» **EXERCISE PROMPT**:
Search the material for the string "kfEcc" and reply with how many lines contain it, nothing else.

» **DATA EXTRACT**:
=== Section Start ===

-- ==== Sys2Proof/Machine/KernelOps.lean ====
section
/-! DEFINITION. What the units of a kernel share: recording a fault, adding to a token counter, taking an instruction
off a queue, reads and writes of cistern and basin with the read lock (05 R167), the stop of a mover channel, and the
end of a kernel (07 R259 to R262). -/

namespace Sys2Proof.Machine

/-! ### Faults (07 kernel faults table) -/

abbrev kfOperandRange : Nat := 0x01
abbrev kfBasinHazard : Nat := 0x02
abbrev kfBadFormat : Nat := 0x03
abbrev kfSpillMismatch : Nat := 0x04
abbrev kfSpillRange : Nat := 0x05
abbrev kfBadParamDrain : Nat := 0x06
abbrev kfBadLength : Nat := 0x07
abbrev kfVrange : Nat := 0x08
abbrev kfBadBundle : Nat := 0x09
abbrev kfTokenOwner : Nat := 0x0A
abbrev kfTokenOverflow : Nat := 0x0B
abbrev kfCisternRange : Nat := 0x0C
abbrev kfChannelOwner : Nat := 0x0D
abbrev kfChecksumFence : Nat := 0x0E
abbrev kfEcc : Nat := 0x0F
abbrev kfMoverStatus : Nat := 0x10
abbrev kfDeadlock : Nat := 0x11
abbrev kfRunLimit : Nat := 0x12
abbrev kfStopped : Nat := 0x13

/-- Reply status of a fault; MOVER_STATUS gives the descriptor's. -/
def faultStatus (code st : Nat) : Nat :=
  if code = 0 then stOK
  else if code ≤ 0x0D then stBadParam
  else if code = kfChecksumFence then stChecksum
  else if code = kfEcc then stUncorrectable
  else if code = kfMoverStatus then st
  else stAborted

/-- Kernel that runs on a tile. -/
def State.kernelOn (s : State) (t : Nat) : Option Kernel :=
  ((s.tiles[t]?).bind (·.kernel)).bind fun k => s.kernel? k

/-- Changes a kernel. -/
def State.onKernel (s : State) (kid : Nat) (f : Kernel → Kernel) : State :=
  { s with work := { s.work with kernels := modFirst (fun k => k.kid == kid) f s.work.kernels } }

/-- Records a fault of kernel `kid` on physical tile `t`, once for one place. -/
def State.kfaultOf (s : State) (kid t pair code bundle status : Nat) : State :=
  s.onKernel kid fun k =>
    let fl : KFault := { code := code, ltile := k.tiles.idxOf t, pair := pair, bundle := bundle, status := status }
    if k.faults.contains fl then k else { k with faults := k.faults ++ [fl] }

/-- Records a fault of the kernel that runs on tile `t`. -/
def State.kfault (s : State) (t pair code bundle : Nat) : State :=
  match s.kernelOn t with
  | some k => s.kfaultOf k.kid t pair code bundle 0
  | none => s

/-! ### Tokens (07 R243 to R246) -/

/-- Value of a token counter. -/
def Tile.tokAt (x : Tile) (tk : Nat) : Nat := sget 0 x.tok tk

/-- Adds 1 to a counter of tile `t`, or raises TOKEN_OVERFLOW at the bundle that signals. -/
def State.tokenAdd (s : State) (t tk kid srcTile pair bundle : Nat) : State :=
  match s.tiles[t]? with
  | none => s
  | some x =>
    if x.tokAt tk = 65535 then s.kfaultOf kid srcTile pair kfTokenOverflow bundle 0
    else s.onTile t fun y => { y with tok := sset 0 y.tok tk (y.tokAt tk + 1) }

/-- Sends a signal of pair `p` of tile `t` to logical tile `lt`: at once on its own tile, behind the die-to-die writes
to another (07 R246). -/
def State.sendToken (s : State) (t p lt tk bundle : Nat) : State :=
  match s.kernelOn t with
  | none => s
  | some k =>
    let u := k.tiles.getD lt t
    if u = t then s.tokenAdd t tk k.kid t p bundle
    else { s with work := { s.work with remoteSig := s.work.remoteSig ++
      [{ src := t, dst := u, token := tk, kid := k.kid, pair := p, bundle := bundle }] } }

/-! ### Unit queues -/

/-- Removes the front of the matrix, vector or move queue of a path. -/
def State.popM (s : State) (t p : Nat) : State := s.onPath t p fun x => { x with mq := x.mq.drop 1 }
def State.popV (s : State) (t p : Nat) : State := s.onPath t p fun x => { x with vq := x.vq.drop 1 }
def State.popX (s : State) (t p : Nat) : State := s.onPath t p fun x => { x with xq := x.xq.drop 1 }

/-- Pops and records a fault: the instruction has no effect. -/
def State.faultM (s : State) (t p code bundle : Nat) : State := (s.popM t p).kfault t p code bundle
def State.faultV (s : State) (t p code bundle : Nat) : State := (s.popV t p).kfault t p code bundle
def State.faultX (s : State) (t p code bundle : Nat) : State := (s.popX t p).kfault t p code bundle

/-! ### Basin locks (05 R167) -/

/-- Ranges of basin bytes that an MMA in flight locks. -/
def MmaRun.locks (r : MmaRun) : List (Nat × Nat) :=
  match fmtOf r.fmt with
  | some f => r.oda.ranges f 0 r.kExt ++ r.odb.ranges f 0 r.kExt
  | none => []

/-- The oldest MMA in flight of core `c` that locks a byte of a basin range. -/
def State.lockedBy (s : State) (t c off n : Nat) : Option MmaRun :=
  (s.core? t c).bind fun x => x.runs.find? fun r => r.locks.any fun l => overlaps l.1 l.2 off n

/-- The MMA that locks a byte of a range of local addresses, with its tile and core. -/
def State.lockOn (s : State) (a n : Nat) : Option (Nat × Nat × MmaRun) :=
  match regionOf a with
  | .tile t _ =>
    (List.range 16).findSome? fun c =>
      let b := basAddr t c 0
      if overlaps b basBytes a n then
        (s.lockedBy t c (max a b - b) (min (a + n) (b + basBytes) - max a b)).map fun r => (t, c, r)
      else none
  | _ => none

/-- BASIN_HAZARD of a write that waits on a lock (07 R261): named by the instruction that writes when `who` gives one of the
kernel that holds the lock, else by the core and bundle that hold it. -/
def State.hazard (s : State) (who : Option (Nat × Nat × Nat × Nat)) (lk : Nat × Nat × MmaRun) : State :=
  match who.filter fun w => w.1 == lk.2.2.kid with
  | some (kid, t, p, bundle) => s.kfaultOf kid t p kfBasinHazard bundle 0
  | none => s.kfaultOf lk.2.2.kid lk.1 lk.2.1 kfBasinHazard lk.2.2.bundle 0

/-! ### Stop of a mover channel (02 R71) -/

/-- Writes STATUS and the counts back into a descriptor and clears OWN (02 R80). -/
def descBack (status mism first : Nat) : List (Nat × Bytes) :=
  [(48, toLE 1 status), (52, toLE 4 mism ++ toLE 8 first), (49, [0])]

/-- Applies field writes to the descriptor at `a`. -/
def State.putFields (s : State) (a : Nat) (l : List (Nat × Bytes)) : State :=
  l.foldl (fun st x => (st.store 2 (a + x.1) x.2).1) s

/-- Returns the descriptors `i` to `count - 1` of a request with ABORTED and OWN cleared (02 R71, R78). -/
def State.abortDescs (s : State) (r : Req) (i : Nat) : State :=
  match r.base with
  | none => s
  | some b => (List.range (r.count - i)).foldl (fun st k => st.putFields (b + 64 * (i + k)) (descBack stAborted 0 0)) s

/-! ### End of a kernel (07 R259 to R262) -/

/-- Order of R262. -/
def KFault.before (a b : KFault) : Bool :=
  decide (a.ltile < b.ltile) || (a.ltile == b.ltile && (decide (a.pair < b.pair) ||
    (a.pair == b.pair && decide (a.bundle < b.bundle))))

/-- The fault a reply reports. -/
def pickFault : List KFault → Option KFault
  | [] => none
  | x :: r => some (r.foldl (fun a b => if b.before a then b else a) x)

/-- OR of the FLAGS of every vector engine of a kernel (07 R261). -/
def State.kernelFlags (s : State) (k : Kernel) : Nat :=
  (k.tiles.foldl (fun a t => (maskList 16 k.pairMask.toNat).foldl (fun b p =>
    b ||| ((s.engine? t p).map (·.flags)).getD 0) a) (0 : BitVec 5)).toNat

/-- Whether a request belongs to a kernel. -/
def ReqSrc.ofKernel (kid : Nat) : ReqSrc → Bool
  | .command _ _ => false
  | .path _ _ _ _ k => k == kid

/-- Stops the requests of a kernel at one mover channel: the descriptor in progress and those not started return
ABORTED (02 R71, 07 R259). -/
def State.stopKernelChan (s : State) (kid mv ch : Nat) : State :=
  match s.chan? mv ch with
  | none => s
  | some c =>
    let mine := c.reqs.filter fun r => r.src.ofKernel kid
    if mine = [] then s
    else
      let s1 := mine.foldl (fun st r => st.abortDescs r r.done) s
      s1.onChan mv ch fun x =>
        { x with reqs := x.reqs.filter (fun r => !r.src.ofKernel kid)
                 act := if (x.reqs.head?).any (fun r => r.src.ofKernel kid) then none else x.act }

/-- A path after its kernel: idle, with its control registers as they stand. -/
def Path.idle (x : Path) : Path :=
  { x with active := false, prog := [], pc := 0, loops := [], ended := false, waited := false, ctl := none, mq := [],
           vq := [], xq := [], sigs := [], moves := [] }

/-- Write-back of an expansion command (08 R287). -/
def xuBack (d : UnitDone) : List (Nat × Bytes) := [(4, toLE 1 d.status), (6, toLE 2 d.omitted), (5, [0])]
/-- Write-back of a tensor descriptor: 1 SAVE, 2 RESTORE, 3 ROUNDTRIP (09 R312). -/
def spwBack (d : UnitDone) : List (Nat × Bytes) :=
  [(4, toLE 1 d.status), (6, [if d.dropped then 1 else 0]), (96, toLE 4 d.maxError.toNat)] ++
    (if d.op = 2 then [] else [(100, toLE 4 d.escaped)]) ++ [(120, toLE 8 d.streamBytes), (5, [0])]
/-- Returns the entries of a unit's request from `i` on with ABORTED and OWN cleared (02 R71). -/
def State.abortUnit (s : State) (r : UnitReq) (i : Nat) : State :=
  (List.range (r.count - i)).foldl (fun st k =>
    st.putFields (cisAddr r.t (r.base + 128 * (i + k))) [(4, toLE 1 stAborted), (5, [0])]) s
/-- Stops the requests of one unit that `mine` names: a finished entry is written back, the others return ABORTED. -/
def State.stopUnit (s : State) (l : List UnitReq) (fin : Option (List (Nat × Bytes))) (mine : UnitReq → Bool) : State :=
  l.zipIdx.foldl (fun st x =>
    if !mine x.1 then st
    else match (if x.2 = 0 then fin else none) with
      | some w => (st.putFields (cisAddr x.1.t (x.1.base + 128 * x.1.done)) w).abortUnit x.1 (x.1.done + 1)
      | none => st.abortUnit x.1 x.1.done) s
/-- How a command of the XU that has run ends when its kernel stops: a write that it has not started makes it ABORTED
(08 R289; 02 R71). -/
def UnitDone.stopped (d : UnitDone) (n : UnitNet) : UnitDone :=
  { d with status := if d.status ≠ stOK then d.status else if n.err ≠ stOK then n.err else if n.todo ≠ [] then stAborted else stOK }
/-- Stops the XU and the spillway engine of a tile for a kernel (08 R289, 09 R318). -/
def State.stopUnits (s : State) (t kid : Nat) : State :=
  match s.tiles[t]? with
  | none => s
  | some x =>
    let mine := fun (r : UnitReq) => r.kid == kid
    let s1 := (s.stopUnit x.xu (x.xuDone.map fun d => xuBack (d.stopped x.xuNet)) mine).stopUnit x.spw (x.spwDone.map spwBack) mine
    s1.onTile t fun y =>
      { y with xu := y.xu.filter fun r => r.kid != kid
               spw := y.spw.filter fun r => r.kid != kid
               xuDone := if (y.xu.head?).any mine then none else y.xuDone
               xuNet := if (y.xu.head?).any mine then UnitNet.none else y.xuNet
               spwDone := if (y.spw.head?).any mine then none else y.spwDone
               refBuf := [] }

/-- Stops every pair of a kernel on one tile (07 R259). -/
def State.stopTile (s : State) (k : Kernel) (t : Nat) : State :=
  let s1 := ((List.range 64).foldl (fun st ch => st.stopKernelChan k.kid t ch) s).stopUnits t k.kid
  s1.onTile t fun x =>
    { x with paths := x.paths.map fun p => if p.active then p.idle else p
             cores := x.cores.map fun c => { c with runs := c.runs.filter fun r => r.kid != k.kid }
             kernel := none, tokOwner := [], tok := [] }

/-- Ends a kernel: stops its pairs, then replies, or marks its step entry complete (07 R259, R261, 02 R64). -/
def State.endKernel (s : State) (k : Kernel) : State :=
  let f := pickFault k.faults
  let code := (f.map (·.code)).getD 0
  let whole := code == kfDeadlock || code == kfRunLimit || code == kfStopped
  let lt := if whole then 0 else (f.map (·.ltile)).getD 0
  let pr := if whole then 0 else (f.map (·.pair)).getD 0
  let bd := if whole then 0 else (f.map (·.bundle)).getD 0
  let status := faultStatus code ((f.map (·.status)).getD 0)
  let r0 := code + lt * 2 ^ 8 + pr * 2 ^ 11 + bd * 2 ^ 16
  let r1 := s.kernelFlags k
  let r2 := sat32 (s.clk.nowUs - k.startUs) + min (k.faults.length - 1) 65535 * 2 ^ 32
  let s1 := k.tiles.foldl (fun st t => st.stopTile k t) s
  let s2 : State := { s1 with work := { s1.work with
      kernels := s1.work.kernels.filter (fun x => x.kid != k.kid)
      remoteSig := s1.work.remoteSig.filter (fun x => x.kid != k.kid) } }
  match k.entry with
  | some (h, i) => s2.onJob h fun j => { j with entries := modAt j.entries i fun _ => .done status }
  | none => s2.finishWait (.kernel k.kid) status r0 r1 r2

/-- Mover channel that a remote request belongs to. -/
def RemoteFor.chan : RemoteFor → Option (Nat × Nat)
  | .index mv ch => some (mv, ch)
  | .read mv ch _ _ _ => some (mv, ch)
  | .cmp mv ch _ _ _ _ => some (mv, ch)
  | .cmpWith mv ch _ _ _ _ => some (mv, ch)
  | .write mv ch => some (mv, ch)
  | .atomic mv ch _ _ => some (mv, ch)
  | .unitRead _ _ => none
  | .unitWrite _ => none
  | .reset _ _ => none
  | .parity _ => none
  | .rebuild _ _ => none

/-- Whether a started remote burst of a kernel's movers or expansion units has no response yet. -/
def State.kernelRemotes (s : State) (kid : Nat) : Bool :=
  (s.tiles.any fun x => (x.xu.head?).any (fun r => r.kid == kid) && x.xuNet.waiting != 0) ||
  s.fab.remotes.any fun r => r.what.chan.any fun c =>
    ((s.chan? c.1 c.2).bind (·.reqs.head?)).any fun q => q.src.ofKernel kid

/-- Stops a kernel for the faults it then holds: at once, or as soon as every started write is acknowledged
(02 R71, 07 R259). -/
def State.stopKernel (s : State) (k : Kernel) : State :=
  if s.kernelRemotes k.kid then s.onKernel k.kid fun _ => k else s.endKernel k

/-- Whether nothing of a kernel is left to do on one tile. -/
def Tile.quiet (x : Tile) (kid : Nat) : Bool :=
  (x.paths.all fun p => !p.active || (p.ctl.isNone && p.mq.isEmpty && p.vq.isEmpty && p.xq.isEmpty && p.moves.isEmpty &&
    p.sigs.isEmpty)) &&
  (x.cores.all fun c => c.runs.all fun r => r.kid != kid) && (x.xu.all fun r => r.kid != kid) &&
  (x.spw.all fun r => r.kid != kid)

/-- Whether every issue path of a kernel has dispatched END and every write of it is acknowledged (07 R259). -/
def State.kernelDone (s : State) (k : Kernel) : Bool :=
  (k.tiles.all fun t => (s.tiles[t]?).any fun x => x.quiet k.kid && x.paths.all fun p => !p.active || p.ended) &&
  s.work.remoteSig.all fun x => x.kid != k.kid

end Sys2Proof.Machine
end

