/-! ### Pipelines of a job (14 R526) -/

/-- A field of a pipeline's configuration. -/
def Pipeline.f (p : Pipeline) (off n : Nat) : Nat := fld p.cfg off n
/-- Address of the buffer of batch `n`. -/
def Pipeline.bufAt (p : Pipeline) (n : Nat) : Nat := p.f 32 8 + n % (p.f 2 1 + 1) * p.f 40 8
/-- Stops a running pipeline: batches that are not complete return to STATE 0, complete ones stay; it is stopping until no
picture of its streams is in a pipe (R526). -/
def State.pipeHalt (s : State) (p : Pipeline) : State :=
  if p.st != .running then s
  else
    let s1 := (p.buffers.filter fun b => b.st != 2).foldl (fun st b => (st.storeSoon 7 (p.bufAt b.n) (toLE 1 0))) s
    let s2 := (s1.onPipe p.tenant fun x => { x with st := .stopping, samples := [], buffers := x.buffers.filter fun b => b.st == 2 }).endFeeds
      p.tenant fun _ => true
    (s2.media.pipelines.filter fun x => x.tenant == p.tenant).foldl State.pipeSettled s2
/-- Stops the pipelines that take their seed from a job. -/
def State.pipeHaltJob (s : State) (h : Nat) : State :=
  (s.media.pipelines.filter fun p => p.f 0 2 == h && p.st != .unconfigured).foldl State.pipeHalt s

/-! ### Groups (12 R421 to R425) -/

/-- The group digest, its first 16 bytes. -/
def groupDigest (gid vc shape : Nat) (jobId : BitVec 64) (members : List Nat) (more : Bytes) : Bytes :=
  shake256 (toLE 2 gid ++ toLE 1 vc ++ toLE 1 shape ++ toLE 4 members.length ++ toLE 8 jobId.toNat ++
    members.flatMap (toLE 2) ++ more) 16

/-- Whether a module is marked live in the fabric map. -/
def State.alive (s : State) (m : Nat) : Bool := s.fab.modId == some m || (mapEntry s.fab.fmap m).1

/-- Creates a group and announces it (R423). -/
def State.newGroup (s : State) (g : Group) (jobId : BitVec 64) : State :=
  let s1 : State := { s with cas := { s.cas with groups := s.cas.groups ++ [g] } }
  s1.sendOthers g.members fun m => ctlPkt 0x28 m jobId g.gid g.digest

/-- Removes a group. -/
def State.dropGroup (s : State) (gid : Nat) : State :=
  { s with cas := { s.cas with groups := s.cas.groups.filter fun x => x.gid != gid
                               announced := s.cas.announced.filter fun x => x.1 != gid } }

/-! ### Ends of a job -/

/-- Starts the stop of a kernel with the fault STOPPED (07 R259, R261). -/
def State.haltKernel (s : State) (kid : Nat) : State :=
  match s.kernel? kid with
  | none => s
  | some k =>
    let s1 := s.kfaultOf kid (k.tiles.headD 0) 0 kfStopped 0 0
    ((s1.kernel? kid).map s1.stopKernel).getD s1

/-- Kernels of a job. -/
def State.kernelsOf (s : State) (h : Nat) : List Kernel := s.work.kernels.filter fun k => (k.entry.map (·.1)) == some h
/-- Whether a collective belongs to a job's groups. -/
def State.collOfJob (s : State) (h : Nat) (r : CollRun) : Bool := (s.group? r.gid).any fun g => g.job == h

=== Section End ===

» **RESULT OF THE TASK**:
2